● Activity: The reply to the records below should contain exactly the lines from the line with "s.capture.wheel.newest = 0" through the line with "(byteAt ps 0 = 0xFE", and nothing besides.

Exercise material below:

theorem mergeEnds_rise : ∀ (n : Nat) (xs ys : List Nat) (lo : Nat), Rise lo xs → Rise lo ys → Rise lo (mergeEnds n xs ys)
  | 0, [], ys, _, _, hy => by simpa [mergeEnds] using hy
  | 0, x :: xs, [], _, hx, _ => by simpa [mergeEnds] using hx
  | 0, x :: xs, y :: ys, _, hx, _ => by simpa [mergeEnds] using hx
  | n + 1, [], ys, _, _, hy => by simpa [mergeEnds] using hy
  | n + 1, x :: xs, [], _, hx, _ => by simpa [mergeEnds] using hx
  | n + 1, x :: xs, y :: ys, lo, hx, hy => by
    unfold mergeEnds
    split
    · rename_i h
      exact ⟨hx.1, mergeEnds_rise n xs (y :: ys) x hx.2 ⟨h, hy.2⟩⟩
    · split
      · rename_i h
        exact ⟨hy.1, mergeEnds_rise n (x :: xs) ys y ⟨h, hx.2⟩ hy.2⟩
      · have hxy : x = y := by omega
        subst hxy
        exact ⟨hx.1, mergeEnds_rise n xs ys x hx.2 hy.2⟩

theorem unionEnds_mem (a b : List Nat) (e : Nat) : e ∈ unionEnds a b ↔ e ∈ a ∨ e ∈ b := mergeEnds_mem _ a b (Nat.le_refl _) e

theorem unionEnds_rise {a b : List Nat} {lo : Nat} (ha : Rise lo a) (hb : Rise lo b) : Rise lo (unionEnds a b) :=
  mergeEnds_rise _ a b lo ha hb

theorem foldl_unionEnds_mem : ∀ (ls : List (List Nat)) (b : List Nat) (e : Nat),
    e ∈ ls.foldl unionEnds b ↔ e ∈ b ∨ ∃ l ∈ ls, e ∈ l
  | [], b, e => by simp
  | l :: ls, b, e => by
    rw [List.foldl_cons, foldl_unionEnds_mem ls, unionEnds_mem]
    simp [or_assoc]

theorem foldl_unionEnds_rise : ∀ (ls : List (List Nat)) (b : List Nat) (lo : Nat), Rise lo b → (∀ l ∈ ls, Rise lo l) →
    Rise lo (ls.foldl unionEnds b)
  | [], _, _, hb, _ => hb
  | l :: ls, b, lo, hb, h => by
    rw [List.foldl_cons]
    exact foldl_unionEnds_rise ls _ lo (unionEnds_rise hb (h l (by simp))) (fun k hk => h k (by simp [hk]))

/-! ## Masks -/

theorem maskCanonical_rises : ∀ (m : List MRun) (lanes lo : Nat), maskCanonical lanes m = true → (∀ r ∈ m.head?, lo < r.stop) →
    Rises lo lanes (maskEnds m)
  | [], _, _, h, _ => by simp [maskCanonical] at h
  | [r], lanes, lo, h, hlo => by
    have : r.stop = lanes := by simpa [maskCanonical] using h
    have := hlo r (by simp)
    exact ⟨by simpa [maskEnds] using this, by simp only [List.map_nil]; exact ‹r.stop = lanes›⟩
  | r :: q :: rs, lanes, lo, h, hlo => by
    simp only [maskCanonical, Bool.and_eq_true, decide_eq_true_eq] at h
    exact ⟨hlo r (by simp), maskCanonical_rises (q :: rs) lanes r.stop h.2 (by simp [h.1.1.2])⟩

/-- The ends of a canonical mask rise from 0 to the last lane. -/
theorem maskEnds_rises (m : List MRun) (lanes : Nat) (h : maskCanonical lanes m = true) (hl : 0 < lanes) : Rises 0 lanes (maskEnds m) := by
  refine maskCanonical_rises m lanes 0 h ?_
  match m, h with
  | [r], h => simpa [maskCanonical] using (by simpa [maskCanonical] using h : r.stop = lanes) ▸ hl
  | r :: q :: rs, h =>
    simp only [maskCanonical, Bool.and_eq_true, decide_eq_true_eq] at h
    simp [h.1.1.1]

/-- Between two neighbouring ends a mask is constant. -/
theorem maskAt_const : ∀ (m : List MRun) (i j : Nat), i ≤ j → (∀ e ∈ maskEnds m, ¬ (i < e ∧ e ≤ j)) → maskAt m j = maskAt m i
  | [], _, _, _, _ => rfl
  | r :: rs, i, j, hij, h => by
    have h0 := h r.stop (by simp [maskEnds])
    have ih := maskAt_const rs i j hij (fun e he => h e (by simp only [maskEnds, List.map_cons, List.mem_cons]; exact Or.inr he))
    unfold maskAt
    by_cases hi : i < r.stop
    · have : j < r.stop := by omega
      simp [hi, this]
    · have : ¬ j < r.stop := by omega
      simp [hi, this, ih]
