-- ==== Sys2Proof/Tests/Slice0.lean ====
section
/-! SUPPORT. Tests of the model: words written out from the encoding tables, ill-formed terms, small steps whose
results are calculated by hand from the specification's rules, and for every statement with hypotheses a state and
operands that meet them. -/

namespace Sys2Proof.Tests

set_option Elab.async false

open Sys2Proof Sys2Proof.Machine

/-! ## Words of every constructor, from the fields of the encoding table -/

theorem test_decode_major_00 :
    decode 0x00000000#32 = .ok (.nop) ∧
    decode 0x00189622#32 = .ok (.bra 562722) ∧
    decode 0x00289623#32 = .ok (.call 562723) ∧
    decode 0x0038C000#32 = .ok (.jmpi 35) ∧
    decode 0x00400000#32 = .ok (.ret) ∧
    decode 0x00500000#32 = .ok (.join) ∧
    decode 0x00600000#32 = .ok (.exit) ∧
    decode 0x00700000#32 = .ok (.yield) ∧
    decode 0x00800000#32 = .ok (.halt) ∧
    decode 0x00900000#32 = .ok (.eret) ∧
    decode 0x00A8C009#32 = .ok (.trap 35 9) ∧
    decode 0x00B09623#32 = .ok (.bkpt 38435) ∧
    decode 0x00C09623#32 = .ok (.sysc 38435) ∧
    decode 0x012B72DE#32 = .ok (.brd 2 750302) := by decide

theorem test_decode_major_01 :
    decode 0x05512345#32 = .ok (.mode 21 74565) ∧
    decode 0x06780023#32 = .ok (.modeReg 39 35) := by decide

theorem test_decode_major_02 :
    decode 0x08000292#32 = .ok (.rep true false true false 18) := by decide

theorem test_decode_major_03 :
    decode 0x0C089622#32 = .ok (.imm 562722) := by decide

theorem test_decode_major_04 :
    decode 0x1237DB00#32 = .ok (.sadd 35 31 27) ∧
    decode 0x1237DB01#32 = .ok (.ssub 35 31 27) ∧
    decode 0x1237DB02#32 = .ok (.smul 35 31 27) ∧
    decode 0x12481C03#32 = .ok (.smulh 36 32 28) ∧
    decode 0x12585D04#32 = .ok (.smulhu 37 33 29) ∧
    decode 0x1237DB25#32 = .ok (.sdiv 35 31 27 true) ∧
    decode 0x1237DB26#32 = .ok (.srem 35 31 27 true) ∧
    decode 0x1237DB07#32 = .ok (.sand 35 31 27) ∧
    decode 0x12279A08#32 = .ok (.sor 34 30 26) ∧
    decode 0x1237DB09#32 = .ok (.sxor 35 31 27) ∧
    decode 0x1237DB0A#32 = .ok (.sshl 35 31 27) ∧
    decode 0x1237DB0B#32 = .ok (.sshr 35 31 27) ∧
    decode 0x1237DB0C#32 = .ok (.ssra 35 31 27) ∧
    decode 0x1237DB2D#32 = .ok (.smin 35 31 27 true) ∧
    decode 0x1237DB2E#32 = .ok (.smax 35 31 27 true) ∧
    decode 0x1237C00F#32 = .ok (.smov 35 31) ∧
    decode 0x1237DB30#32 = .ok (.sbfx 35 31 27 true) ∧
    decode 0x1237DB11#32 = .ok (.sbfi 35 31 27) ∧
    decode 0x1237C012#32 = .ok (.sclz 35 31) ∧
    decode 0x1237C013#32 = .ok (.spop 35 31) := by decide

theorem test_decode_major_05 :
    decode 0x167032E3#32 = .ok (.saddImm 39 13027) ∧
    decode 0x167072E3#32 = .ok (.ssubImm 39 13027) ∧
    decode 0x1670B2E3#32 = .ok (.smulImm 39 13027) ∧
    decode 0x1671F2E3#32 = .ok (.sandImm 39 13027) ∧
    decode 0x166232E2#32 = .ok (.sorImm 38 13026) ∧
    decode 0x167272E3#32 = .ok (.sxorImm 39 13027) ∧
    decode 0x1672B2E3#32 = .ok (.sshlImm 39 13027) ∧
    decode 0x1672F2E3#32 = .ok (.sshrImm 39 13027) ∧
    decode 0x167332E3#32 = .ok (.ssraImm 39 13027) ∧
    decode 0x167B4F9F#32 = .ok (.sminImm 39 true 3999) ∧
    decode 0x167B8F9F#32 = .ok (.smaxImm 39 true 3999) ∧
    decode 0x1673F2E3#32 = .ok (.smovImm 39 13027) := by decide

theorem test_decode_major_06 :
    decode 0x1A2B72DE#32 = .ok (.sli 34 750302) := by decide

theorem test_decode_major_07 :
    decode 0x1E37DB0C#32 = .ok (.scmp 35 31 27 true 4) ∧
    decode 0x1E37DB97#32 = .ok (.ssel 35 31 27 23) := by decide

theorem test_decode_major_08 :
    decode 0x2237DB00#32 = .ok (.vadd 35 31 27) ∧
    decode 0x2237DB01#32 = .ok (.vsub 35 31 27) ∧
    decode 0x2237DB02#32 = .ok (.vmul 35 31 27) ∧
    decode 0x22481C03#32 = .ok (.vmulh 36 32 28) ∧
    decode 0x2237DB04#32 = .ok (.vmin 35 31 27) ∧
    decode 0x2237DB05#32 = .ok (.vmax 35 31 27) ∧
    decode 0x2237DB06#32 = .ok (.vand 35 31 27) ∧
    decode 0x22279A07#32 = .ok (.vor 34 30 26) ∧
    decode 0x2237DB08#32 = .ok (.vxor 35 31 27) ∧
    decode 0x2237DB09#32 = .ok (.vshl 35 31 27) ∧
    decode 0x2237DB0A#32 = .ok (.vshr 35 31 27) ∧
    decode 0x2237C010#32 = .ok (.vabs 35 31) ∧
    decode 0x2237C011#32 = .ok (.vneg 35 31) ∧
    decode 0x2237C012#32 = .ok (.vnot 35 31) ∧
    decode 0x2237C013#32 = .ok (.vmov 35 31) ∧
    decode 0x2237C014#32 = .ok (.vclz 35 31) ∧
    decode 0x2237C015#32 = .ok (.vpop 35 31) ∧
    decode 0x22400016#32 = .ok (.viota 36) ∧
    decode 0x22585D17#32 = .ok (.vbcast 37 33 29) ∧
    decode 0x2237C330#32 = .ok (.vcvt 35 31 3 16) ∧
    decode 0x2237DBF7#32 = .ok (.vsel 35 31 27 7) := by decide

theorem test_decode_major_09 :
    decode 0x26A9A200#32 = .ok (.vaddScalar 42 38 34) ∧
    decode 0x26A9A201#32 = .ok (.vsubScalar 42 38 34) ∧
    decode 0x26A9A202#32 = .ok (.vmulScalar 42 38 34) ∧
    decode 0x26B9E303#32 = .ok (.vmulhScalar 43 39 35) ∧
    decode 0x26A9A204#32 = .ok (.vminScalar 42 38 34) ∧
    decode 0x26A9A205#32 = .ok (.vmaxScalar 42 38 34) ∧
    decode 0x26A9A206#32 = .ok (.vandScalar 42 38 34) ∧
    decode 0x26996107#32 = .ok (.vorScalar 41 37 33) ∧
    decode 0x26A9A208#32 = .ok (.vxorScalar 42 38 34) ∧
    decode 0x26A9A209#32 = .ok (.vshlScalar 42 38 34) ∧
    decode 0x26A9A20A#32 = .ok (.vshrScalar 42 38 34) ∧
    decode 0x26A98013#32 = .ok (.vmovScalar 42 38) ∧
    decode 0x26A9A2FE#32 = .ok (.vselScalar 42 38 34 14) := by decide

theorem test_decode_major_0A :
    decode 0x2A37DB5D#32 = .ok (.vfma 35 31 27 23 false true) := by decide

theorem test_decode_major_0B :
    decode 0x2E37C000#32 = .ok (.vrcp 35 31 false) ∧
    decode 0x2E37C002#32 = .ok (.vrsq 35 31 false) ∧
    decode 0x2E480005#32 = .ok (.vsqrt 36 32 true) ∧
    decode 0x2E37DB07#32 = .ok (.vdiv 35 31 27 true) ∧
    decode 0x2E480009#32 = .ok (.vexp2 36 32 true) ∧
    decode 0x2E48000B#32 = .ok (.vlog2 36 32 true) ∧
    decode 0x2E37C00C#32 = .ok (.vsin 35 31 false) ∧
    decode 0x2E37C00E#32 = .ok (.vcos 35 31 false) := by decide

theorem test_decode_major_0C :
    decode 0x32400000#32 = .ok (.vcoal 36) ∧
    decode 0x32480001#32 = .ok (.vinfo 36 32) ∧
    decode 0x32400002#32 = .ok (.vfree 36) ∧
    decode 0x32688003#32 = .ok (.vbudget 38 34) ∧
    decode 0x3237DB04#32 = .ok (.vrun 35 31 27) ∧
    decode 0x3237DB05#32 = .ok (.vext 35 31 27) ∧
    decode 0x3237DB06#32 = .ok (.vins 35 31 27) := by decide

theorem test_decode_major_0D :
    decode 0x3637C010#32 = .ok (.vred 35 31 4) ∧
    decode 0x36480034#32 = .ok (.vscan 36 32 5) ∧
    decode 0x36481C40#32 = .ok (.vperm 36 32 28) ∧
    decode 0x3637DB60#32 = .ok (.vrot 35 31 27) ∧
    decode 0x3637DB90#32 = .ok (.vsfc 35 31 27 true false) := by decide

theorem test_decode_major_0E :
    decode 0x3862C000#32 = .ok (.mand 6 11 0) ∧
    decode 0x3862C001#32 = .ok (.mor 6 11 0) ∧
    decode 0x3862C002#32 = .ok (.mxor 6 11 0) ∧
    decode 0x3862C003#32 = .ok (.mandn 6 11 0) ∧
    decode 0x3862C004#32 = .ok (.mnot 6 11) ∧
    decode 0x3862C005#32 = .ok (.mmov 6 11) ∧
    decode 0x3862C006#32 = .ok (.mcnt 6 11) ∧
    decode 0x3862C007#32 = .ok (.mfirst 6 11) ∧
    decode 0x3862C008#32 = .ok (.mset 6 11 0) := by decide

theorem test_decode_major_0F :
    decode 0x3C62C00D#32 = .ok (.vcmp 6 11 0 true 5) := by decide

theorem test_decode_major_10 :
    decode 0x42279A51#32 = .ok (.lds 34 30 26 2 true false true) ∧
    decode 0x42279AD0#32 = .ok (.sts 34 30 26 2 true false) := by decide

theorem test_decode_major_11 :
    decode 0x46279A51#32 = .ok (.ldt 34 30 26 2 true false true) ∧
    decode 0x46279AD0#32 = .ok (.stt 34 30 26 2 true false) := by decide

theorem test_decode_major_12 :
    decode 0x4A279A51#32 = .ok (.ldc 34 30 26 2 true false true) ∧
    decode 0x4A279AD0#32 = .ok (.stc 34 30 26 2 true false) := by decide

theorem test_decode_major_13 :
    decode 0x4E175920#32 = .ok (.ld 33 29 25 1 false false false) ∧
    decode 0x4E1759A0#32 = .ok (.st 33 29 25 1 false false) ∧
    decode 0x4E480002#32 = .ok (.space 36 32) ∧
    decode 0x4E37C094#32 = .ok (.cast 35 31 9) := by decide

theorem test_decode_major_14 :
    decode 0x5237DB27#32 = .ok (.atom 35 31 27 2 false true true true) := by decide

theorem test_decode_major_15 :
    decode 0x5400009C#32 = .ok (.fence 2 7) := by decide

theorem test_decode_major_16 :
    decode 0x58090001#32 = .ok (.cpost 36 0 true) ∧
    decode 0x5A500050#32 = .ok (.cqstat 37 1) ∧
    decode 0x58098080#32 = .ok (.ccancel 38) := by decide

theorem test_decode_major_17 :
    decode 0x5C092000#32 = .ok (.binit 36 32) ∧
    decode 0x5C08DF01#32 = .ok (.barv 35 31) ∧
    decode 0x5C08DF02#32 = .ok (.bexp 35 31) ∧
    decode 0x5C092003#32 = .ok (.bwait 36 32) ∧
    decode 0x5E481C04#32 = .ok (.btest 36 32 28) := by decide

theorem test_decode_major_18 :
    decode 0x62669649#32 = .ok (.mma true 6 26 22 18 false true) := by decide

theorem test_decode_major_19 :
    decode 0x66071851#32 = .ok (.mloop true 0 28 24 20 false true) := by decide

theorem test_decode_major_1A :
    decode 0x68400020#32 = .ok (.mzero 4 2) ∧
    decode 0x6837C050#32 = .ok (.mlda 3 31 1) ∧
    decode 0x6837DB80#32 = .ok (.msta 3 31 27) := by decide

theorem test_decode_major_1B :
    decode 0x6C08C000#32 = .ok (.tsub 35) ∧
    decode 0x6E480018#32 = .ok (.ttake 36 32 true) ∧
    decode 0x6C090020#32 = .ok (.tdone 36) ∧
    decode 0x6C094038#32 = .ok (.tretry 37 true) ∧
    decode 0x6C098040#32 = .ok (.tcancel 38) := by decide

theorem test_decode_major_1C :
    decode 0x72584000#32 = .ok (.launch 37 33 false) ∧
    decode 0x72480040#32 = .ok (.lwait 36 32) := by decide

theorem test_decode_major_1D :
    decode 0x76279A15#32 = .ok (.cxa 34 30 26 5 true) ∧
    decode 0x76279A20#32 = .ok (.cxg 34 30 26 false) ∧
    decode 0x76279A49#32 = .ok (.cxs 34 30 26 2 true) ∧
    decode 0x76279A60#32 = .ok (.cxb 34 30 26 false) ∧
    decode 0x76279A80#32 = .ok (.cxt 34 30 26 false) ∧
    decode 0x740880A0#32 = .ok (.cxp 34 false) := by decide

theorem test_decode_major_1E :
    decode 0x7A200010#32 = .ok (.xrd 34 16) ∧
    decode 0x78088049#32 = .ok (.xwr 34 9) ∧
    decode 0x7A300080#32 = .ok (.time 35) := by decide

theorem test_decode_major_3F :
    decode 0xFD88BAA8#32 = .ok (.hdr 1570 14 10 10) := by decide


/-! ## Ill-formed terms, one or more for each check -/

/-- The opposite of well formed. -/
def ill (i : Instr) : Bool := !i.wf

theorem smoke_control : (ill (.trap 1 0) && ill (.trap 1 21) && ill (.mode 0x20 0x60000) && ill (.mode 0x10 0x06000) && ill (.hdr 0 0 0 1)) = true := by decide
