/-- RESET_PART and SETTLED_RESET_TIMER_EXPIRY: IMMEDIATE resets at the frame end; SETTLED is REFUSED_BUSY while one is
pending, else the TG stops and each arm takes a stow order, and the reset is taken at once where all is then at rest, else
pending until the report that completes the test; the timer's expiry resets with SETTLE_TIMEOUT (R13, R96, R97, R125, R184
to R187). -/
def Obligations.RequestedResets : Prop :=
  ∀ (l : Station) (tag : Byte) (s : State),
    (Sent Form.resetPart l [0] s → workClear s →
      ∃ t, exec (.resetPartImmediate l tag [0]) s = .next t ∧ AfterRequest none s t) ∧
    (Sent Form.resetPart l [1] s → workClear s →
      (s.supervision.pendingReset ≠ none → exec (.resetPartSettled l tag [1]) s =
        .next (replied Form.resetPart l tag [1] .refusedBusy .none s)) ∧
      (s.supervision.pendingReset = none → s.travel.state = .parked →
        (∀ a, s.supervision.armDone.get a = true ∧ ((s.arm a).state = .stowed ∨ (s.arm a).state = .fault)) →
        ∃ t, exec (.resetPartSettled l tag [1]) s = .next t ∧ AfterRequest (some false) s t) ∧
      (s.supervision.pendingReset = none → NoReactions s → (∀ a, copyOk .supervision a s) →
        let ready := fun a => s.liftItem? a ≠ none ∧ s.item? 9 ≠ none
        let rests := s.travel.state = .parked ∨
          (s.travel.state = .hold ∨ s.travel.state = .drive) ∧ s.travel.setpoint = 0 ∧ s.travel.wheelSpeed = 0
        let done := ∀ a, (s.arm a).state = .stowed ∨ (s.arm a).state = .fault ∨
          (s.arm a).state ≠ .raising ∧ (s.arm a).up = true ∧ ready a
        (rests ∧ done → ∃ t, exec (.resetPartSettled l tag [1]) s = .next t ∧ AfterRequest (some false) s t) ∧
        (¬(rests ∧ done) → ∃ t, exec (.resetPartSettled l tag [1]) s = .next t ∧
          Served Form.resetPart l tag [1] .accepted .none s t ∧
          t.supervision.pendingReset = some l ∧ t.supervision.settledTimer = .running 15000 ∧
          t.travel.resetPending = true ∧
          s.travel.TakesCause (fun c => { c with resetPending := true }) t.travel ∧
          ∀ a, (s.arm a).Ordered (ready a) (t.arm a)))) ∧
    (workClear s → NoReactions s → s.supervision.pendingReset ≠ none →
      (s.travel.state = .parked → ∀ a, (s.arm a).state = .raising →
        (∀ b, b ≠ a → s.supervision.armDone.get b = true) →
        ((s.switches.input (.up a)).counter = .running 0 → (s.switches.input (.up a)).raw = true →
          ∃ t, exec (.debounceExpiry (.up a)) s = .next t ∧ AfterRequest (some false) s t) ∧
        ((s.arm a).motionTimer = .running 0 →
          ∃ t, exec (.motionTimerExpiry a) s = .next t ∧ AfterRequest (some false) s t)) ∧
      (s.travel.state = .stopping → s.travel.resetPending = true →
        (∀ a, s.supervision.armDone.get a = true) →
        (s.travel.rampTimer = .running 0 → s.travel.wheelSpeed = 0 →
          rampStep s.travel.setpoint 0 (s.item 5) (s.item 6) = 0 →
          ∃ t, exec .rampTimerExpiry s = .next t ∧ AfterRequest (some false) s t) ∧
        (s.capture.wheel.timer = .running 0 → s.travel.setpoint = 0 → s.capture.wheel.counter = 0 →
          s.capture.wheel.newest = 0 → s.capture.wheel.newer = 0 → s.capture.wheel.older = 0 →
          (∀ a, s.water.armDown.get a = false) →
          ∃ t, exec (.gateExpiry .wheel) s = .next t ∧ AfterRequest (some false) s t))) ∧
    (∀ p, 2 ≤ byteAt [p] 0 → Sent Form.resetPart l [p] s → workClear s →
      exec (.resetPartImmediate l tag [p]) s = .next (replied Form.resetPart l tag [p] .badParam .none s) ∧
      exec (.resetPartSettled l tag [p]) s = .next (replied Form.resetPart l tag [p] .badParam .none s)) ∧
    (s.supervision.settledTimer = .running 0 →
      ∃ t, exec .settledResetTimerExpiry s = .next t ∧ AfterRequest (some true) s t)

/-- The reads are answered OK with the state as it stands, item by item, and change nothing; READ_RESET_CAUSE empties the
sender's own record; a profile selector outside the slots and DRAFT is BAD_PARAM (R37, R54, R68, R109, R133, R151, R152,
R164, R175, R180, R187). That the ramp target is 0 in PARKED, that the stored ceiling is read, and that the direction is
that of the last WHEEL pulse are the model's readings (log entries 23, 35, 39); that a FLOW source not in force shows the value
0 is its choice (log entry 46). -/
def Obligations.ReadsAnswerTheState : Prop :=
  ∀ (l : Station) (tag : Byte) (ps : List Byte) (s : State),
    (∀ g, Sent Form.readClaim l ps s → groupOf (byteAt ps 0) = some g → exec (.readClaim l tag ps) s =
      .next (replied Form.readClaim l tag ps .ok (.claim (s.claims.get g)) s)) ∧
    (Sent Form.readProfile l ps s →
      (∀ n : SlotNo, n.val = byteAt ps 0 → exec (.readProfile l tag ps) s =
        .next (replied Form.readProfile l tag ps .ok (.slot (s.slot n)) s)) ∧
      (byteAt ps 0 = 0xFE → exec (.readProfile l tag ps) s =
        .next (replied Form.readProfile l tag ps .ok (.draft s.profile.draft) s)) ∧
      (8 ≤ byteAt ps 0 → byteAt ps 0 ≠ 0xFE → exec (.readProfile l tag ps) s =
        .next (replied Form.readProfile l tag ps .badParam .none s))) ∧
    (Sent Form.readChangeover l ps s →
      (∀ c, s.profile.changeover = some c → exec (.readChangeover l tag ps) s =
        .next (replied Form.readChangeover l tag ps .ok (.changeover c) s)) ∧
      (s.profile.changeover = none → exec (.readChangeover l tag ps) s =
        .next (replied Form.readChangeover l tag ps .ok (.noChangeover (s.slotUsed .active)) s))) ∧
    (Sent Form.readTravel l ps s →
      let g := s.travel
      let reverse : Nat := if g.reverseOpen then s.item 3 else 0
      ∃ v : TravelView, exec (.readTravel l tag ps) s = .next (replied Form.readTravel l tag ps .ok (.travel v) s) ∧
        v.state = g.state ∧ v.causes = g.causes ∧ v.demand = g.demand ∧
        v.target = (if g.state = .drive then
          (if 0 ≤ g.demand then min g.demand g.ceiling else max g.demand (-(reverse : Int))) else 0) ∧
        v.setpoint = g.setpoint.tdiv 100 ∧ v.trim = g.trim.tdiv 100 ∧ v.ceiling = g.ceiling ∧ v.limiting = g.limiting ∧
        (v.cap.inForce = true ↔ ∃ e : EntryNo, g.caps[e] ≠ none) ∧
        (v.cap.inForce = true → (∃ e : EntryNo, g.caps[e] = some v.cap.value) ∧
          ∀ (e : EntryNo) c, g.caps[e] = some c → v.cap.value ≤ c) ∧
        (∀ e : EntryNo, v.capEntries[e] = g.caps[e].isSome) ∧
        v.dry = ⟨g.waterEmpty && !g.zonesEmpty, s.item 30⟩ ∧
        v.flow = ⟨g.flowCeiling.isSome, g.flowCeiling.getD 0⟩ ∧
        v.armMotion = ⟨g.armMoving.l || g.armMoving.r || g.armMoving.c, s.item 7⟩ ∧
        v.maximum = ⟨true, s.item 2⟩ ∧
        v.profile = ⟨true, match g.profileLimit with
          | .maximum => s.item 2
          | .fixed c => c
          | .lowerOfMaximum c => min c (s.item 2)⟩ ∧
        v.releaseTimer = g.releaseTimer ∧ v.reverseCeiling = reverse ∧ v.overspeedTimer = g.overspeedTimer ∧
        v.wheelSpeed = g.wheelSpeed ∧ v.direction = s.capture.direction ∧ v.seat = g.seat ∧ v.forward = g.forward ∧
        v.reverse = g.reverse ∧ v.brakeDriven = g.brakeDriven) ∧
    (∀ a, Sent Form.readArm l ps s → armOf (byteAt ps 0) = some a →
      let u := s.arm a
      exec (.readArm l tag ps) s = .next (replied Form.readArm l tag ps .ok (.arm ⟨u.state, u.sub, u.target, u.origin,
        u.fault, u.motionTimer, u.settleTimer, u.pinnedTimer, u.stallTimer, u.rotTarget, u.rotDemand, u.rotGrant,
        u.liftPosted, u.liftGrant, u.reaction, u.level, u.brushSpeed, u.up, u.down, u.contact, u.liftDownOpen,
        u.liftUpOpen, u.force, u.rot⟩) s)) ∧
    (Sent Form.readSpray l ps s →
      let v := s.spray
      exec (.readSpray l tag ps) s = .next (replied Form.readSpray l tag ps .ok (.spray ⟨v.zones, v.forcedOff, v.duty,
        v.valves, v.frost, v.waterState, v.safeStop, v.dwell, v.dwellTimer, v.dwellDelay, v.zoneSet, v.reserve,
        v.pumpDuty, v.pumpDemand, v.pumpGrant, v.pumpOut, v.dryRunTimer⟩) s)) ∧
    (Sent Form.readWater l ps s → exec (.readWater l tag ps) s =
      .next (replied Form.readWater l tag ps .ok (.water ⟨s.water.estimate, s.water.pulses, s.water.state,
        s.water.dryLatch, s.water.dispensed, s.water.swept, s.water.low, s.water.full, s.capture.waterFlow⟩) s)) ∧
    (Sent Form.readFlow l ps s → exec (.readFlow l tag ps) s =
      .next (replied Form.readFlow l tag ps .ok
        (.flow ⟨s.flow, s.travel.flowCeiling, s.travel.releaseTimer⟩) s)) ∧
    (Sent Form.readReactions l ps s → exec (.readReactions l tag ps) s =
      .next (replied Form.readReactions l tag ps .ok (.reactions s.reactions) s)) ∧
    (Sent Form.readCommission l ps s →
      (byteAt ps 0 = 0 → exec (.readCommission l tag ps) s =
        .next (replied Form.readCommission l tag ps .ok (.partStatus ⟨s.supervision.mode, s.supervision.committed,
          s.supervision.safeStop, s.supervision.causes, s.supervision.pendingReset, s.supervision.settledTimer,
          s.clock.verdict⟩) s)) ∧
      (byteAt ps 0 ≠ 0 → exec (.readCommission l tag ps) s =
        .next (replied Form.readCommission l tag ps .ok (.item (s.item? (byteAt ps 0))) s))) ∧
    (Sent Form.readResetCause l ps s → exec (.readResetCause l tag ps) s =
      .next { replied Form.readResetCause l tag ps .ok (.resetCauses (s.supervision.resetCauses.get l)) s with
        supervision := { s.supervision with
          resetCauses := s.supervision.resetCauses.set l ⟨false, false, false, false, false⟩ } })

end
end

End of Exercise material.

● Output below:
          s.capture.wheel.newest = 0 → s.capture.wheel.newer = 0 → s.capture.wheel.older = 0 →
          (∀ a, s.water.armDown.get a = false) →
          ∃ t, exec (.gateExpiry .wheel) s = .next t ∧ AfterRequest (some false) s t))) ∧
    (∀ p, 2 ≤ byteAt [p] 0 → Sent Form.resetPart l [p] s → workClear s →
      exec (.resetPartImmediate l tag [p]) s = .next (replied Form.resetPart l tag [p] .badParam .none s) ∧
      exec (.resetPartSettled l tag [p]) s = .next (replied Form.resetPart l tag [p] .badParam .none s)) ∧
    (s.supervision.settledTimer = .running 0 →
      ∃ t, exec .settledResetTimerExpiry s = .next t ∧ AfterRequest (some true) s t)

/-- The reads are answered OK with the state as it stands, item by item, and change nothing; READ_RESET_CAUSE empties the
sender's own record; a profile selector outside the slots and DRAFT is BAD_PARAM (R37, R54, R68, R109, R133, R151, R152,
R164, R175, R180, R187). That the ramp target is 0 in PARKED, that the stored ceiling is read, and that the direction is
that of the last WHEEL pulse are the model's readings (log entries 23, 35, 39); that a FLOW source not in force shows the value
0 is its choice (log entry 46). -/
def Obligations.ReadsAnswerTheState : Prop :=
  ∀ (l : Station) (tag : Byte) (ps : List Byte) (s : State),
    (∀ g, Sent Form.readClaim l ps s → groupOf (byteAt ps 0) = some g → exec (.readClaim l tag ps) s =
      .next (replied Form.readClaim l tag ps .ok (.claim (s.claims.get g)) s)) ∧
    (Sent Form.readProfile l ps s →
      (∀ n : SlotNo, n.val = byteAt ps 0 → exec (.readProfile l tag ps) s =
        .next (replied Form.readProfile l tag ps .ok (.slot (s.slot n)) s)) ∧
      (byteAt ps 0 = 0xFE → exec (.readProfile l tag ps) s =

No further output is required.